Secure key lifecycle with HSM/KMS, rotation, and separation

TL;DR

Key Management controls encryption key lifecycle: generation, storage, use, rotation, retirement. HSM (Hardware Security Module): physical device, holds keys, never exports them. KMS (Key Management Service): cloud service (AWS, GCP, Azure) that encrypts/decrypts data without app accessing raw keys. Rotation: periodically replace keys (90 days typical). Separation: different keys for different purposes (signing vs encryption, prod vs dev). Never hardcode keys; always use HSM/KMS.

Learning Objectives

  • Distinguish HSM from KMS and when to use each
  • Design key rotation without service downtime
  • Implement key separation by purpose and environment
  • Manage key lifecycle (creation, use, retirement)
  • Audit key access and usage

Motivating Scenario

Problem: Encryption key hardcoded in config file. Developer checks it into GitHub. Attacker finds key, decrypts all sensitive data. Compromise spans months before detection.

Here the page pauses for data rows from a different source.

-- ==== Sys2Proof/Laws/PerInstr.lean ====
section
/-! SUPPORT. Facts about every instruction as syntax, one lemma per constructor. -/

namespace Sys2Proof.Laws

/-! ## The masks of R74 on the formats of R72 -/

theorem and_ones (op : BitVec 4) : op &&& 0xF#4 = op := by revert op; decide

theorem and_zeros (z : Reg) : regField z &&& 0x0#4 = regField 0 := by revert z; decide

theorem and_allOnes (kk : BitVec 8) : kk &&& 0xFF#8 = kk := by revert kk; decide

theorem maskOp_encodeNNN (op : BitVec 4) (nnn : BitVec 12) : encodeNNN op nnn &&& 0xF000 = encodeNNN op 0 := by
  have h : (op ++ nnn) &&& (0xF#4 ++ 0x000#12) = (op &&& 0xF#4) ++ (nnn &&& 0x000#12) := BitVec.and_append
  rw [and_ones, show nnn &&& 0x000#12 = 0 by simp] at h
  exact h

theorem maskOp_encodeXKK (op : BitVec 4) (x : Reg) (kk : BitVec 8) : encodeXKK op x kk &&& 0xF000 = encodeXKK op 0 0 :=
  maskOp_encodeNNN op (regField x ++ kk)

theorem maskOp_encodeXYN (op : BitVec 4) (x y : Reg) (n : BitVec 4) :
    encodeXYN op x y n &&& 0xF000 = encodeXYN op 0 0 0 :=
  maskOp_encodeNNN op (regField x ++ (regField y ++ n))

theorem maskOpKk_encodeXKK (op : BitVec 4) (x : Reg) (kk : BitVec 8) :
    encodeXKK op x kk &&& 0xF0FF = encodeXKK op 0 kk := by
  have h : (op ++ (regField x ++ kk)) &&& (0xF#4 ++ (0x0#4 ++ 0xFF#8)) =
      (op &&& 0xF#4) ++ ((regField x &&& 0x0#4) ++ (kk &&& 0xFF#8)) := by
    rw [BitVec.and_append, BitVec.and_append]
  rw [and_ones, and_zeros, and_allOnes] at h
  exact h

theorem maskOpN_encodeXYN (op : BitVec 4) (x y : Reg) (n : BitVec 4) :
    encodeXYN op x y n &&& 0xF00F = encodeXYN op 0 0 n := by
  have h : (op ++ (regField x ++ (regField y ++ n))) &&& (0xF#4 ++ (0x0#4 ++ (0x0#4 ++ 0xF#4))) =
      (op &&& 0xF#4) ++ ((regField x &&& 0x0#4) ++ ((regField y &&& 0x0#4) ++ (n &&& 0xF#4))) := by
    rw [BitVec.and_append, BitVec.and_append, BitVec.and_append]
  rw [and_ones, and_ones, and_zeros, and_zeros] at h
  exact h

/-- R74: the word of an instruction matches the instruction's row of the opcode map. -/
def RowMatch.Statement (i : Instr) : Prop := i.row.matchesWord (encode i) = true

theorem RowMatch.of_masked {i : Instr} (h : encode i &&& i.row.mask = i.row.value) : RowMatch.Statement i := by
  simp [RowMatch.Statement, OpcodeRow.matchesWord, h]

theorem RowMatch.cls : RowMatch.Statement (.cls) :=
  RowMatch.of_masked (by decide)

theorem RowMatch.ret : RowMatch.Statement (.ret) :=
  RowMatch.of_masked (by decide)

theorem RowMatch.jp (nnn : Addr) : RowMatch.Statement (.jp nnn) :=
  RowMatch.of_masked (maskOp_encodeNNN ..)

theorem RowMatch.call (nnn : Addr) : RowMatch.Statement (.call nnn) :=
  RowMatch.of_masked (maskOp_encodeNNN ..)

theorem RowMatch.seImm (x : Reg) (kk : Byte) : RowMatch.Statement (.seImm x kk) :=
  RowMatch.of_masked (maskOp_encodeXKK ..)

theorem RowMatch.sneImm (x : Reg) (kk : Byte) : RowMatch.Statement (.sneImm x kk) :=
  RowMatch.of_masked (maskOp_encodeXKK ..)

theorem RowMatch.seReg (x : Reg) (y : Reg) : RowMatch.Statement (.seReg x y) :=
  RowMatch.of_masked (maskOpN_encodeXYN ..)

theorem RowMatch.ldImm (x : Reg) (kk : Byte) : RowMatch.Statement (.ldImm x kk) :=
  RowMatch.of_masked (maskOp_encodeXKK ..)

theorem RowMatch.addImm (x : Reg) (kk : Byte) : RowMatch.Statement (.addImm x kk) :=
  RowMatch.of_masked (maskOp_encodeXKK ..)

theorem RowMatch.ldReg (x : Reg) (y : Reg) : RowMatch.Statement (.ldReg x y) :=
  RowMatch.of_masked (maskOpN_encodeXYN ..)

theorem RowMatch.orReg (x : Reg) (y : Reg) : RowMatch.Statement (.orReg x y) :=
  RowMatch.of_masked (maskOpN_encodeXYN ..)

theorem RowMatch.andReg (x : Reg) (y : Reg) : RowMatch.Statement (.andReg x y) :=
  RowMatch.of_masked (maskOpN_encodeXYN ..)

theorem RowMatch.xorReg (x : Reg) (y : Reg) : RowMatch.Statement (.xorReg x y) :=
  RowMatch.of_masked (maskOpN_encodeXYN ..)

theorem RowMatch.addReg (x : Reg) (y : Reg) : RowMatch.Statement (.addReg x y) :=
  RowMatch.of_masked (maskOpN_encodeXYN ..)

theorem RowMatch.subReg (x : Reg) (y : Reg) : RowMatch.Statement (.subReg x y) :=
  RowMatch.of_masked (maskOpN_encodeXYN ..)

theorem RowMatch.shr (x : Reg) (y : Reg) : RowMatch.Statement (.shr x y) :=
  RowMatch.of_masked (maskOpN_encodeXYN ..)

theorem RowMatch.subnReg (x : Reg) (y : Reg) : RowMatch.Statement (.subnReg x y) :=
  RowMatch.of_masked (maskOpN_encodeXYN ..)

theorem RowMatch.shl (x : Reg) (y : Reg) : RowMatch.Statement (.shl x y) :=
  RowMatch.of_masked (maskOpN_encodeXYN ..)

theorem RowMatch.sneReg (x : Reg) (y : Reg) : RowMatch.Statement (.sneReg x y) :=
  RowMatch.of_masked (maskOpN_encodeXYN ..)

theorem RowMatch.ldI (nnn : Addr) : RowMatch.Statement (.ldI nnn) :=
  RowMatch.of_masked (maskOp_encodeNNN ..)

theorem RowMatch.jpV0 (nnn : Addr) : RowMatch.Statement (.jpV0 nnn) :=
  RowMatch.of_masked (maskOp_encodeNNN ..)

theorem RowMatch.rnd (x : Reg) (kk : Byte) : RowMatch.Statement (.rnd x kk) :=
  RowMatch.of_masked (maskOp_encodeXKK ..)

theorem RowMatch.drw (x : Reg) (y : Reg) (n : Nat) : RowMatch.Statement (.drw x y n) :=
  RowMatch.of_masked (maskOp_encodeXYN ..)

theorem RowMatch.skp (x : Reg) : RowMatch.Statement (.skp x) :=
  RowMatch.of_masked (maskOpKk_encodeXKK ..)

theorem RowMatch.sknp (x : Reg) : RowMatch.Statement (.sknp x) :=
  RowMatch.of_masked (maskOpKk_encodeXKK ..)

theorem RowMatch.ldVxDt (x : Reg) : RowMatch.Statement (.ldVxDt x) :=
  RowMatch.of_masked (maskOpKk_encodeXKK ..)

theorem RowMatch.ldDtVx (x : Reg) : RowMatch.Statement (.ldDtVx x) :=
  RowMatch.of_masked (maskOpKk_encodeXKK ..)

theorem RowMatch.ldStVx (x : Reg) : RowMatch.Statement (.ldStVx x) :=
  RowMatch.of_masked (maskOpKk_encodeXKK ..)

theorem RowMatch.addI (x : Reg) : RowMatch.Statement (.addI x) :=
  RowMatch.of_masked (maskOpKk_encodeXKK ..)

theorem RowMatch.ldF (x : Reg) : RowMatch.Statement (.ldF x) :=
  RowMatch.of_masked (maskOpKk_encodeXKK ..)

theorem RowMatch.ldB (x : Reg) : RowMatch.Statement (.ldB x) :=
  RowMatch.of_masked (maskOpKk_encodeXKK ..)

theorem RowMatch.storeRegs (x : Reg) : RowMatch.Statement (.storeRegs x) :=
  RowMatch.of_masked (maskOpKk_encodeXKK ..)

theorem RowMatch.loadRegs (x : Reg) : RowMatch.Statement (.loadRegs x) :=
  RowMatch.of_masked (maskOpKk_encodeXKK ..)

end Sys2Proof.Laws
end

Solution: Key stored in HSM/KMS. Code never touches raw key. HSM/KMS provides APIs: "encrypt this data," "decrypt this data." Code doesn't hold key. If HSM/KMS compromised, detection immediate. Keys rotated every 90 days; old key compromise limited to 90 days of data.

Core Concepts

HSM vs KMS

HSM (Hardware Security Module)
  1. Physical device, tamper-resistant
  2. Keys never leave HSM
  3. On-premises or cloud (AWS CloudHSM)
  4. High throughput, low latency
  5. Expensive, complex to operate
  6. FIPS 140-2 certified (high security)
KMS (Key Management Service)
  1. Cloud service (AWS, GCP, Azure)
  2. Keys managed for you
  3. API-driven: encrypt/decrypt/sign
  4. Pay-per-use, simple operations
  5. Slightly higher latency
  6. Audit trails built-in
  7. Good for most applications

Key Lifecycle

1. Generation: Create key in HSM/KMS (new entropy)
Status: Active

2. Use: Applications request encrypt/decrypt
Status: Active
Duration: 30-90 days

3. Rotation: Create new key (same purpose)
Status: Active (new), Pending Retirement (old)
Both keys usable for decryption; new used for encryption

4. Pending Retirement: Key can decrypt old data
Status: Pending Retirement
Duration: 90 days (ensure all old data decrypted)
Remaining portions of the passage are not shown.